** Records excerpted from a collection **
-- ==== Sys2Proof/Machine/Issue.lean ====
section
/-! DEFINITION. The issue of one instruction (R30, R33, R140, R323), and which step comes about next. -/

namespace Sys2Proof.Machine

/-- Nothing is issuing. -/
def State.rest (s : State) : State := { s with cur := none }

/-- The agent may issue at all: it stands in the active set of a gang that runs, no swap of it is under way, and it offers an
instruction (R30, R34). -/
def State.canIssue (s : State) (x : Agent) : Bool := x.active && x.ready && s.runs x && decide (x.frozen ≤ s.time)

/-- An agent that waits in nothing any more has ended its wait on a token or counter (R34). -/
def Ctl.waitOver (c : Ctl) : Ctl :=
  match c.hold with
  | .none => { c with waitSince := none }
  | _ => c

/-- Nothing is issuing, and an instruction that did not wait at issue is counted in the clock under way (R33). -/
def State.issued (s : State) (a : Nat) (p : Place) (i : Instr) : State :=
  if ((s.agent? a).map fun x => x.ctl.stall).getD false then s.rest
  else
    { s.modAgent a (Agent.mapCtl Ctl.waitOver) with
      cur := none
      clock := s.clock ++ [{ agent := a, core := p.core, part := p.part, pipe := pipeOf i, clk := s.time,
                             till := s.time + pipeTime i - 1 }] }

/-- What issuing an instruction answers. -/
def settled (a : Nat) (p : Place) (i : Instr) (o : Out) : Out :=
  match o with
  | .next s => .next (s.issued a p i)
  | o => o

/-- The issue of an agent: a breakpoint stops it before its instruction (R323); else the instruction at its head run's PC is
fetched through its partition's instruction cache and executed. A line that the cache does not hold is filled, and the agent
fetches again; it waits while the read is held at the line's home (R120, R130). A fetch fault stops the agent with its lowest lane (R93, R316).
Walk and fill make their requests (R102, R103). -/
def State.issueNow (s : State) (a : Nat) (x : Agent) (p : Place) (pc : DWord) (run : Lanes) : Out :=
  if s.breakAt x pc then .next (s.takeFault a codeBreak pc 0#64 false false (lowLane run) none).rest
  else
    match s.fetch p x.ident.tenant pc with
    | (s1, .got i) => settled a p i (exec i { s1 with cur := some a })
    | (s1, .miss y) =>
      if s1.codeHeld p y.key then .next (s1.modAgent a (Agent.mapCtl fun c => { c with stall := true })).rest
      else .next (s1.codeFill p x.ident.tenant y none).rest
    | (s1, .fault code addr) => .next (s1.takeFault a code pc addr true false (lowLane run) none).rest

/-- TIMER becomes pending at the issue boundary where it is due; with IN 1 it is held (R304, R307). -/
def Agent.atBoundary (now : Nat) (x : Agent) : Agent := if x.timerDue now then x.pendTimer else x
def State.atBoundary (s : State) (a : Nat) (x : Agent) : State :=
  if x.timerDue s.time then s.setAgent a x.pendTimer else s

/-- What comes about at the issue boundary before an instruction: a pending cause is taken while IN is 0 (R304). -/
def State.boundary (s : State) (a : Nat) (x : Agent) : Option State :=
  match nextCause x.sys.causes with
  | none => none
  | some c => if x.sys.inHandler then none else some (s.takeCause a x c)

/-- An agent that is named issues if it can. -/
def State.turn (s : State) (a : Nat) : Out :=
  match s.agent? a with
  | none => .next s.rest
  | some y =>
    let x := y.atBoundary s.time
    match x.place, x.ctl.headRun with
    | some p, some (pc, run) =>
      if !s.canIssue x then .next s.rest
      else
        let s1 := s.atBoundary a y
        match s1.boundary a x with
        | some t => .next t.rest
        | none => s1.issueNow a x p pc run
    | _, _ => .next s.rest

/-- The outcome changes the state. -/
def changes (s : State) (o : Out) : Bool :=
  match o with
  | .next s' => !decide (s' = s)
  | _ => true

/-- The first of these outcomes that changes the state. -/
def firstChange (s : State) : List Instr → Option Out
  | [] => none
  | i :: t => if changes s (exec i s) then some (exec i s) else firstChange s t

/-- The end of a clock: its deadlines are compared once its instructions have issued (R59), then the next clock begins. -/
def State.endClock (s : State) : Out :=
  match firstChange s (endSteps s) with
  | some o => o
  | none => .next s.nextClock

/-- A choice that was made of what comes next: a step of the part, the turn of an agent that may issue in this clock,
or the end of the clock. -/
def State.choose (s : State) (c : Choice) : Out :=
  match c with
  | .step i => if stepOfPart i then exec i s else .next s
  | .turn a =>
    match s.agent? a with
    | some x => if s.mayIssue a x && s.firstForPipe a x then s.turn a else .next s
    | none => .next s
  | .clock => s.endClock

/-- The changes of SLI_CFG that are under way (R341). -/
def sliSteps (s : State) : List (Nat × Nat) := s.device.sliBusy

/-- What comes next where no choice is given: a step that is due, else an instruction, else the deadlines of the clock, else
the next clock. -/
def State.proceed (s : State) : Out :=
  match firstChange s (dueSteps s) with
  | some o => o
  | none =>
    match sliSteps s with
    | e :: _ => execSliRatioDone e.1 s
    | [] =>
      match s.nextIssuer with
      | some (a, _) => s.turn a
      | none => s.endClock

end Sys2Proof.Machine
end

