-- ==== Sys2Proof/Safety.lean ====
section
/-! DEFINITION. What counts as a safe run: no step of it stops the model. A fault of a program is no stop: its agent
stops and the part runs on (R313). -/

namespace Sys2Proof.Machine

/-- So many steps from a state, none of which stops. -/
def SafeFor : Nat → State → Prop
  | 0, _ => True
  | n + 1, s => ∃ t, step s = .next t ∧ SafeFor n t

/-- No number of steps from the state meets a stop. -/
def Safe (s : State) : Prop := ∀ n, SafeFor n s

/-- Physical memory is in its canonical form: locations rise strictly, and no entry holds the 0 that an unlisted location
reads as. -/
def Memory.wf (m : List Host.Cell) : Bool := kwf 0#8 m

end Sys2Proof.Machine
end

==

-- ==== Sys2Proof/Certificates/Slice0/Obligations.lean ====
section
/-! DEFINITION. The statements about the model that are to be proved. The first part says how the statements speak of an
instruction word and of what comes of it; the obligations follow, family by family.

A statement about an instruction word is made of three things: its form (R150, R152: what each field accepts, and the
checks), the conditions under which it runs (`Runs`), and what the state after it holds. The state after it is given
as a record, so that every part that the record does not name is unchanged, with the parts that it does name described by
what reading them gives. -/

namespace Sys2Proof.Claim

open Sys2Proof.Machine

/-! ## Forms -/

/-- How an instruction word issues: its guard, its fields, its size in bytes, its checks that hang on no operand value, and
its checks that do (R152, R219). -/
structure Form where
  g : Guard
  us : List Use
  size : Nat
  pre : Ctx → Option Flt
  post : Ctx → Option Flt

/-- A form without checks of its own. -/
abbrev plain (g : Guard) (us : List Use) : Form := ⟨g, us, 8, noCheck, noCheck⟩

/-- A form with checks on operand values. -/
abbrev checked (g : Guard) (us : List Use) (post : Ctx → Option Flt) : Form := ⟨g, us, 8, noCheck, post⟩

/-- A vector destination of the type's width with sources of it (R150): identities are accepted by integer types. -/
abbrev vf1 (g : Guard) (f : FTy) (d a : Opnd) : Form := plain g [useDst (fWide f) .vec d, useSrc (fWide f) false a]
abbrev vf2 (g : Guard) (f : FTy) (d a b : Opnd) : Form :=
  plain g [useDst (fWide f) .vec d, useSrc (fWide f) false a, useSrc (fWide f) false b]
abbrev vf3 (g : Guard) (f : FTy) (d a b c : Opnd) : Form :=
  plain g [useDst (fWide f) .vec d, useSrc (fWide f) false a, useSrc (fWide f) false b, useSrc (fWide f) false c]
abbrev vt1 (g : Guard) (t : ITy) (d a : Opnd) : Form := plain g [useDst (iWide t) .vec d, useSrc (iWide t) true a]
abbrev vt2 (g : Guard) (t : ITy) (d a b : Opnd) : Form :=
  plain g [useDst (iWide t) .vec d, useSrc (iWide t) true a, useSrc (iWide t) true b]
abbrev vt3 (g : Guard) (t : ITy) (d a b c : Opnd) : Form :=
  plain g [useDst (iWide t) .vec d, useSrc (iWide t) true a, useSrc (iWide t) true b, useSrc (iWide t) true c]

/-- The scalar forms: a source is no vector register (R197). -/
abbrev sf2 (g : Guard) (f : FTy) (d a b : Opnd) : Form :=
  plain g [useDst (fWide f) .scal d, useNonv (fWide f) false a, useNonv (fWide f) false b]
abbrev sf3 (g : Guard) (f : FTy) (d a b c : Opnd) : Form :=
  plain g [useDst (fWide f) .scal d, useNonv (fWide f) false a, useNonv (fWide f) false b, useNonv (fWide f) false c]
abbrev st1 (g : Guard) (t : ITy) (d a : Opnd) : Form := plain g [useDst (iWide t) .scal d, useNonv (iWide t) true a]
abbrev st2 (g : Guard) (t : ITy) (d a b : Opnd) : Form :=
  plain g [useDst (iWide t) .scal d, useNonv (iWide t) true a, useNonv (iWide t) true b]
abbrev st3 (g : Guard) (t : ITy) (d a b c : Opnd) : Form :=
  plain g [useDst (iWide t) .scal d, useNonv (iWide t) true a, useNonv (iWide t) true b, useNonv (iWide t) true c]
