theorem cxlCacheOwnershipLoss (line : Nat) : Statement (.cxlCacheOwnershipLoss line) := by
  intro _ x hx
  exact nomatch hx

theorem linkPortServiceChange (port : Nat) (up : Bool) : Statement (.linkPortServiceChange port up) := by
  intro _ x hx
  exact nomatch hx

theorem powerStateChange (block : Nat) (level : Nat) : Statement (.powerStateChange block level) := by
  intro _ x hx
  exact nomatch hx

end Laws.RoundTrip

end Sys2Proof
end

...

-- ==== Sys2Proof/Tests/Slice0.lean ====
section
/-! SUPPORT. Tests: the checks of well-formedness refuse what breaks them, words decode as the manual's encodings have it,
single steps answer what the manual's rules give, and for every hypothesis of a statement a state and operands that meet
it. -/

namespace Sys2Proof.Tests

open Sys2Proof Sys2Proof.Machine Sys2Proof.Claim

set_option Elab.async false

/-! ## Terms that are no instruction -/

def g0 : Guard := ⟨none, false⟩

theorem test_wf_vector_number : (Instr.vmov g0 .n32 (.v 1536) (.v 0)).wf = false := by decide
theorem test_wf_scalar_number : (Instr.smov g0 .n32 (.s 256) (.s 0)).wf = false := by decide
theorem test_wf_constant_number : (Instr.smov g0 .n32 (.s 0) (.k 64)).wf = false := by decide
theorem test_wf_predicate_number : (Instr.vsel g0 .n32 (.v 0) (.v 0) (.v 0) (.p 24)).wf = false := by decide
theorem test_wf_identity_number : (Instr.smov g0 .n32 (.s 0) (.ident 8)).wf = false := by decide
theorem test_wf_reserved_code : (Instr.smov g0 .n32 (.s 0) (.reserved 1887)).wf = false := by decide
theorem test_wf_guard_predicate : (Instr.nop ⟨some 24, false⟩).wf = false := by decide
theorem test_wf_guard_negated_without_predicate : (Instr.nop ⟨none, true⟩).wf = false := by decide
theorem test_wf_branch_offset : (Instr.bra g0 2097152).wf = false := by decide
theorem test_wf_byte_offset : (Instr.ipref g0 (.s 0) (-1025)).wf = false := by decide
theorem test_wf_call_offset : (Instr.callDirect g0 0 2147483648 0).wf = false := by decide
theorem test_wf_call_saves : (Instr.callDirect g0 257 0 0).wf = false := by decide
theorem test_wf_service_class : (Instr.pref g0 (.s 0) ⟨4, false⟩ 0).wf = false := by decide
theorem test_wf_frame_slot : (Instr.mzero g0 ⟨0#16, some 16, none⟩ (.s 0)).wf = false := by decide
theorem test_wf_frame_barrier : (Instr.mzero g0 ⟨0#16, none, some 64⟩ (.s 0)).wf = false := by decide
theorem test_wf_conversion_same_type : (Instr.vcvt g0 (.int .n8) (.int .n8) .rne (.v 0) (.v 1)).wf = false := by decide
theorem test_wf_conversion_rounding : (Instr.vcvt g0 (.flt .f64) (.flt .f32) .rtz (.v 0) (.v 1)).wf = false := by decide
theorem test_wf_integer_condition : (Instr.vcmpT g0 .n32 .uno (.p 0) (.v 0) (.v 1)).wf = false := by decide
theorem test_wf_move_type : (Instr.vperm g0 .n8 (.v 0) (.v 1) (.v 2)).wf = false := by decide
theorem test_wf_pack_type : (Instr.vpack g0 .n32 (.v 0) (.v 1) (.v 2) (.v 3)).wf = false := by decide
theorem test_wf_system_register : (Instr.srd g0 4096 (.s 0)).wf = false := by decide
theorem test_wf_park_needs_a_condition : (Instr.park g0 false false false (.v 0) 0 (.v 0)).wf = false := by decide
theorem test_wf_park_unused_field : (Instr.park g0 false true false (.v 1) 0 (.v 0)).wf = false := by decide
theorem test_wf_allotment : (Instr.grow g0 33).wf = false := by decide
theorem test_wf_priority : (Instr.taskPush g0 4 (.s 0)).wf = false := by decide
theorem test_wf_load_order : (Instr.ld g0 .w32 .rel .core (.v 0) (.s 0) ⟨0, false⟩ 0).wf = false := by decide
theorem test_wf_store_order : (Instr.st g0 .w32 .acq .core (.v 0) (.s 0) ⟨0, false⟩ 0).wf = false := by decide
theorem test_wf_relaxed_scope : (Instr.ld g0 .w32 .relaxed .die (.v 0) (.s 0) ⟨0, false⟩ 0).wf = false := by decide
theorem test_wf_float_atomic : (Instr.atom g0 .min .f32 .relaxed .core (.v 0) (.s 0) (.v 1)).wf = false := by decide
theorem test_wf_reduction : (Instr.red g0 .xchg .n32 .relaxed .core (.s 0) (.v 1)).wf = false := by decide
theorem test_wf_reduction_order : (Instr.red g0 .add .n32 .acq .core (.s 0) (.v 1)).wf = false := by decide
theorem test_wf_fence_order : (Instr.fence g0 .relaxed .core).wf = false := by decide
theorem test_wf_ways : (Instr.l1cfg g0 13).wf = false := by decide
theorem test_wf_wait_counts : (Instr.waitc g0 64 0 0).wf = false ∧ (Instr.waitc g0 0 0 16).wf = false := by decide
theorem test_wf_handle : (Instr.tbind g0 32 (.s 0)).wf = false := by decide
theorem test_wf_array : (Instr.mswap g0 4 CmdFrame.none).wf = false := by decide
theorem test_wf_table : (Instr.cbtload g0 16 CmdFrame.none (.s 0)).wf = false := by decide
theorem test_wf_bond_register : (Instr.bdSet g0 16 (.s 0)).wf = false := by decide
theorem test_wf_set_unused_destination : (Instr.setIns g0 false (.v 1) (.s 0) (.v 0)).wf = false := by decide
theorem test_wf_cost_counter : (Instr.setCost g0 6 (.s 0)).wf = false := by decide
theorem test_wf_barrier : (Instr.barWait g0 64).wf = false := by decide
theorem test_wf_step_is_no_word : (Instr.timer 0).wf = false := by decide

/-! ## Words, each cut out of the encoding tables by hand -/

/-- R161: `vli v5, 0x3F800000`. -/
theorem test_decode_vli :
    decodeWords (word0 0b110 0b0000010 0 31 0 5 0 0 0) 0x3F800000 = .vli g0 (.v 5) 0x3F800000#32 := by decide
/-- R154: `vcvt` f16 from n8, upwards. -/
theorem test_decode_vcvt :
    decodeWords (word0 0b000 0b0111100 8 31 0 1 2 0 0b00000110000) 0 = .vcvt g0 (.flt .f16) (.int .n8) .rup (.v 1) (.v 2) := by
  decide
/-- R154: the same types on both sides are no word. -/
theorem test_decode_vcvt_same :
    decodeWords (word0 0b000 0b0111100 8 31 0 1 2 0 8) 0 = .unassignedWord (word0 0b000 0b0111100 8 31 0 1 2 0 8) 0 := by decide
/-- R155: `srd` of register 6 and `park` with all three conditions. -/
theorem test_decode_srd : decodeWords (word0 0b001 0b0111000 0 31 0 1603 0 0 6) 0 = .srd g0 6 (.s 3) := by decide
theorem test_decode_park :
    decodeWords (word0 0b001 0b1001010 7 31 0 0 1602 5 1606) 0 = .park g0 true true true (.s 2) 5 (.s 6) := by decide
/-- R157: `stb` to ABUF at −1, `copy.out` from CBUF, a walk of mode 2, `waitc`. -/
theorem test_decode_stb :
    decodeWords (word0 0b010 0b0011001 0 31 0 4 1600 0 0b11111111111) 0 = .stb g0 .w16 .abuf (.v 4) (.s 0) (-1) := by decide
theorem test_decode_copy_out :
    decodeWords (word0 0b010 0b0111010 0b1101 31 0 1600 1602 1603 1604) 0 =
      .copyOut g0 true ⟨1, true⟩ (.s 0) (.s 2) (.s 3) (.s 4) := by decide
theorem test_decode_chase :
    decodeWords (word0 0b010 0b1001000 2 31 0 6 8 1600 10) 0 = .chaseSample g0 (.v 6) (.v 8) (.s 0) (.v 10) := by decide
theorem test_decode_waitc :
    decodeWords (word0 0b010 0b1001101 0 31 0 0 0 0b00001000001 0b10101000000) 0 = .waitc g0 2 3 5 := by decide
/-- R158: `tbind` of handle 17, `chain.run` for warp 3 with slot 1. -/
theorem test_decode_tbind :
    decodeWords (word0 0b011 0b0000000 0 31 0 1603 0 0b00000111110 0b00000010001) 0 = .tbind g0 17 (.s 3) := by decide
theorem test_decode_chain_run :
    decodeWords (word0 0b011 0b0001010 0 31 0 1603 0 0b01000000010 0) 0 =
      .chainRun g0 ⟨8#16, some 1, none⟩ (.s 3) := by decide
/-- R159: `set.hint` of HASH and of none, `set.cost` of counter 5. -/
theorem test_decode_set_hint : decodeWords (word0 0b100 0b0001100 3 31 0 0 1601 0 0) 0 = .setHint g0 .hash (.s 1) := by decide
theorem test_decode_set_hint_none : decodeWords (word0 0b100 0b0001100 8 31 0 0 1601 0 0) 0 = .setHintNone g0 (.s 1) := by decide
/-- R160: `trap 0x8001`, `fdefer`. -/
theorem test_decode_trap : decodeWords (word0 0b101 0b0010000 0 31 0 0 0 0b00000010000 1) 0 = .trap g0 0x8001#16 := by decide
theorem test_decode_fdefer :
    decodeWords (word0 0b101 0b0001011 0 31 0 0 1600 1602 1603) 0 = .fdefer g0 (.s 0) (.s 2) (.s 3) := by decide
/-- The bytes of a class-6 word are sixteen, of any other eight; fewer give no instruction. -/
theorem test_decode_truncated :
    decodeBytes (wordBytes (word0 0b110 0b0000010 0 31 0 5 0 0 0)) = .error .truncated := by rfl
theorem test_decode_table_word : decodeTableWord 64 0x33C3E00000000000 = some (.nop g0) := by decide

** What you should do **
Print again the lines of the entries above that fall between the line holding "theorem test_decode_trap : decodeWords" and the line holding "theorem test_decode_table_word : decodeTableWord", inclusive, exactly as they stand.

** Output of the task **
theorem test_decode_trap : decodeWords (word0 0b101 0b0010000 0 31 0 0 0 0b00000010000 1) 0 = .trap g0 0x8001#16 := by decide
theorem test_decode_fdefer :
    decodeWords (word0 0b101 0b0001011 0 31 0 0 1600 1602 1603) 0 = .fdefer g0 (.s 0) (.s 2) (.s 3) := by decide
/-- The bytes of a class-6 word are sixteen, of any other eight; fewer give no instruction. -/
theorem test_decode_truncated :
    decodeBytes (wordBytes (word0 0b110 0b0000010 0 31 0 5 0 0 0)) = .error .truncated := by rfl
theorem test_decode_table_word : decodeTableWord 64 0x33C3E00000000000 = some (.nop g0) := by decide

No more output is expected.